Mungkin saya kurang beruntung tidak kebagian hidung mancung, tapi saya cukup senang diberikan penciuman yang mudah "tersinggung". Jika orang lain kebanyakan berfoto untuk mengenang moment yang hanya sesekali berlangsung, saya lebih sering mengenang sesuatu dengan hidung. Iya, kamu tidak sedang salah baca, dengan hidung.

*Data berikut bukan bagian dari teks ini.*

-- ==== Sys2Proof/Machine/Operands.lean ====
section
/-! DEFINITION. The words the register-field primitives compute (spec/40_registerfield.md R122 to R125), the words
micro-operations write from their implicit operands (spec/42_pll.md R142, spec/43_voltage.md R150, spec/44_flash.md R155), and
the operands a latch gives. -/

namespace Sys2Proof.Machine

/-- The word `set_bits(k)` writes (40 R122). -/
def setBits (t k : Word) : Word := t ||| k

/-- The word `clear_bits(k)` writes (40 R123). -/
def clearBits (t k : Word) : Word := t &&& ~~~k

/-- `test(k)`: any masked bit set (40 R124). -/
def testBits (t k : Word) : Bool := (t &&& k) != 0

/-- The word `masked_update(m, s, v)` writes, `v` any natural number (40 R125). -/
def maskedUpdate (t m : Word) (sh : Nat) (v : Nat) : Word :=
  (t &&& ~~~(m <<< sh)) ||| ((BitVec.ofNat 32 v &&& m) <<< sh)

/-- `masked_update` of a field descriptor (40 R127). -/
def fieldUpdate (f : Field) (t v : Word) : Word := maskedUpdate t f.mask f.shift v.toNat

/-- The latched crystal code (10 R24). -/
def Cto.crystalCode (c : Cto) : BitVec 8 := c.crystal.getD Config.emptyCrystal

/-- The latched target code (10 R24). -/
def Cto.targetCode (c : Cto) : BitVec 8 := c.target.getD Config.emptyTarget

/-- The table entry of the latched operands (47 R185). -/
def selectedProfile (s : State) : ClockScaleProfile := profileAt s.params s.cto.crystalCode s.cto.targetCode

/-- The R divider as written: a value below 2 is clamped to 2 (42 R142). -/
def clampedR (p : ClockScaleProfile) : Word := if p.pllr.toNat < Config.pllrMin then 2 else p.pllr.setWidth 32

/-- The field code of the P divider, `EncP(p.pllp)` (42 R142). -/
def pCode (c : Codes) (p : ClockScaleProfile) : Word := (encP c p.pllp).getD (Config.unencodableP p.pllp)

/-- `PllWord(p)`, the single combined value of the PLL configuration register (42 R142). -/
def pllWord (q : Params) (p : ClockScaleProfile) : Word :=
  q.regs.pllM.place (p.pllm.setWidth 32) ||| q.regs.pllN.place (p.plln.setWidth 32) |||
  q.regs.pllP.place (pCode q.codes p) ||| q.regs.pllQ.place (p.pllq.setWidth 32) |||
  q.regs.pllR.place (clampedR p) ||| q.regs.pllSrc.place q.regs.pllsrcHse

/-- The voltage code of a profile (43 R150). -/
def vosCode (r : RegMap) (p : ClockScaleProfile) : Word := if p.powerSave then r.vosLow else r.vosHigh

/-- The bits FLASH_SET_WS replaces (44 R155). -/
def flashMask (r : RegMap) : Word := r.latency.smask ||| bitMask r.icen ||| bitMask r.dcen

/-- A one-bit operand in place. -/
def bitAt (on : Bool) (b : Nat) : Word := if on then bitMask b else 0

/-- The word FLASH_SET_WS writes: latency and both cache enables together (44 R155). -/
def flashWord (r : RegMap) (ws : BitVec 16) (ic dc : Bool) (t : Word) : Word :=
  (t &&& ~~~flashMask r) ||| r.latency.place (ws.setWidth 32) ||| bitAt ic r.icen ||| bitAt dc r.dcen

/-! ## The arithmetic of the published frequencies (47 R186) -/

/-- Floor division; by zero, which R185 and R10 exclude, a free value. -/
def quot (n d : Nat) : Nat := if d = 0 then Config.divByZero n else n / d

/-- PLL input frequency `c / pllm` (42 R140, 47 R186). -/
def vinHz (c : Nat) (p : ClockScaleProfile) : Nat := quot c p.pllm.toNat

/-- VCO frequency (42 R140, 47 R186). -/
def vcoHz (c : Nat) (p : ClockScaleProfile) : Nat := vinHz c p * p.plln.toNat

/-- SYSCLK frequency (42 R140, 47 R186). -/
def sysHz (c : Nat) (p : ClockScaleProfile) : Nat := quot (vcoHz c p) p.pllp.toNat

/-- AHB frequency (47 R186). -/
def ahbHz (k : Codes) (c : Nat) (p : ClockScaleProfile) : Nat := quot (sysHz c p) (hpreDiv k p.hpre)

/-- APB1 frequency: the AHB frequency divided (47 R186, 92 D19). -/
def apb1Hz (k : Codes) (c : Nat) (p : ClockScaleProfile) : Nat := quot (ahbHz k c p) (ppreDiv k p.ppre1)

/-- APB2 frequency: the AHB frequency divided (47 R186, 92 D19). -/
def apb2Hz (k : Codes) (c : Nat) (p : ClockScaleProfile) : Nat := quot (ahbHz k c p) (ppreDiv k p.ppre2)

/-- The per-ms value of a published frequency (10 R30, 92 D20). -/
def perMs (hz : Word) : Word := BitVec.ofNat 32 (hz.toNat / 1000)

/-- The per-µs value of a published frequency (10 R30, 92 D20). -/
def perUs (hz : Word) : Word := BitVec.ofNat 32 (hz.toNat / 1000000)

/-- The bank with three Hz values and the six values derived from them (10 R30). -/
def Bank.ofHz (ahb apb1 apb2 : Word) : Bank where
  ahbHz := ahb
  apb1Hz := apb1
  apb2Hz := apb2
  ahbMs := perMs ahb
  ahbUs := perUs ahb
  apb1Ms := perMs apb1
  apb1Us := perUs apb1
  apb2Ms := perMs apb2
  apb2Us := perUs apb2

/-- The nine values FREQ_PUBLISH writes, truncated to 32 bits at the end only (47 R187, 92 D18). -/
def publishedBank (q : Params) (crystal : BitVec 8) (p : ClockScaleProfile) : Bank :=
  let c := crystalHzAt q crystal
  Bank.ofHz (BitVec.ofNat 32 (ahbHz q.codes c p)) (BitVec.ofNat 32 (apb1Hz q.codes c p))
    (BitVec.ofNat 32 (apb2Hz q.codes c p))

/-- A profile that cannot be executed (47 R185, 92 D27). -/
def badProfile (k : Codes) (p : ClockScaleProfile) : Bool := p.pllm == 0 || p.pllp == 0 || (encP k p.pllp).isNone

/-! ## Obligations on the table's contents, decidable over a given table and evaluated by no step (42 R141, 44 R157) -/

/-- `ProfileValid(c, p)`, `c` in Hz (42 R141). -/
def profileValid (c : Nat) (p : ClockScaleProfile) : Bool :=
  p.pllm != 0 &&
  decide (Config.pllInMin ≤ c / p.pllm.toNat ∧ c / p.pllm.toNat ≤ Config.pllInMax) &&
  decide (Config.vcoMin ≤ c / p.pllm.toNat * p.plln.toNat ∧ c / p.pllm.toNat * p.plln.toNat ≤ Config.vcoMax)

/-- The documented exception: PLL input 1 MHz, VCO 96 MHz (42 R141, 90 C1). -/
def profileExcepted (c : Nat) (p : ClockScaleProfile) : Bool :=
  p.pllm != 0 && c / p.pllm.toNat == 1000000 && c / p.pllm.toNat * p.plln.toNat == 96000000

/-- The obligation on a whole table (42 R141). -/
def tableValid (q : Params) : Bool :=
  (List.range q.ncrystal).all fun c => (List.range q.ntarget).all fun t =>
    let hz := q.crystalHz.getD c 0
    match (q.profiles.getD c [])[t]? with
    | none => false
    | some p => profileValid hz p || profileExcepted hz p

/-- Monotonic latency of a table (44 R157): for one crystal, a target with no higher SYSCLK has no more wait-states.
DESIGN CHOICE (log entry 27): an entry with `pllm = 0` or `pllp = 0`, to which 42 R140 gives no frequency, counts as 0 Hz. -/
def latencyMonotone (q : Params) : Bool :=
  (List.range q.ncrystal).all fun c =>
    let hz := q.crystalHz.getD c 0
    (q.profiles.getD c []).all fun p1 => (q.profiles.getD c []).all fun p2 =>
      if hz / p1.pllm.toNat * p1.plln.toNat / p1.pllp.toNat ≤ hz / p2.pllm.toNat * p2.plln.toNat / p2.pllp.toNat then
        decide (p1.flashWaitStates.toNat ≤ p2.flashWaitStates.toNat)
      else true

end Sys2Proof.Machine
end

Dari cerita Mama', mungkin saya tidak terlalu ingat saat menuju lebaran ke-4 hampir membakar rumah dengan bermain-main kembang api, tapi saya selalu ingat dengan moment itu jika ada yang bermain kembang api, melalui bau khas yang setelah padam menyisakan asap pedih. Juga, saat umur 8, katanya sebelum berangkat sekolah, saya sering meminta Mama' memakaikan parfum miliknya, oleh-oleh dari arab, baunya seperti orang-orang yang baru datang dari berhaji. Sekarang, kalau tidak sengaja berpapasan dengan orang yang kebetulan memakai wewangian dari tanah suci, terkadang saya termenung dan mengingat pertengkaran kecil dengan Mama', sebelum memutuskan pergi sekolah biasanya tentang ikatan dasi yang terlalu tinggi atau topi merah yang sedikit miring ke kiri. Kecil dulu, setahun sekali di rumah pasti ada kue jadul berbentuk daun keladi, di atasnya biasanya diberi taburan gula yang sudah diwarnai. Beberapa waktu kemarin saya bertamu ke rumah teman, ada kue berbentuk dan beraroma sama yang dia suguhi. Saya makan dengan perasaan penuh kilas balik, aroma kue itu benar-benar membawa saya ke 14 tahun yang yang lalu, saat hangat lebaran masih ada di sekeliling kami.

Saya bisa menjadi sangat perasa kalau sudah soal bau membau, sebagai orang yang mudah larut dalam perasaan, hal ini bisa memicu beberapa luka di masa lalu, tapi bermain-main sedikit dengan kenangan itu kadang perlu. Kamu bisa saja melihat sudut pandang baru atau mengobati rindu. 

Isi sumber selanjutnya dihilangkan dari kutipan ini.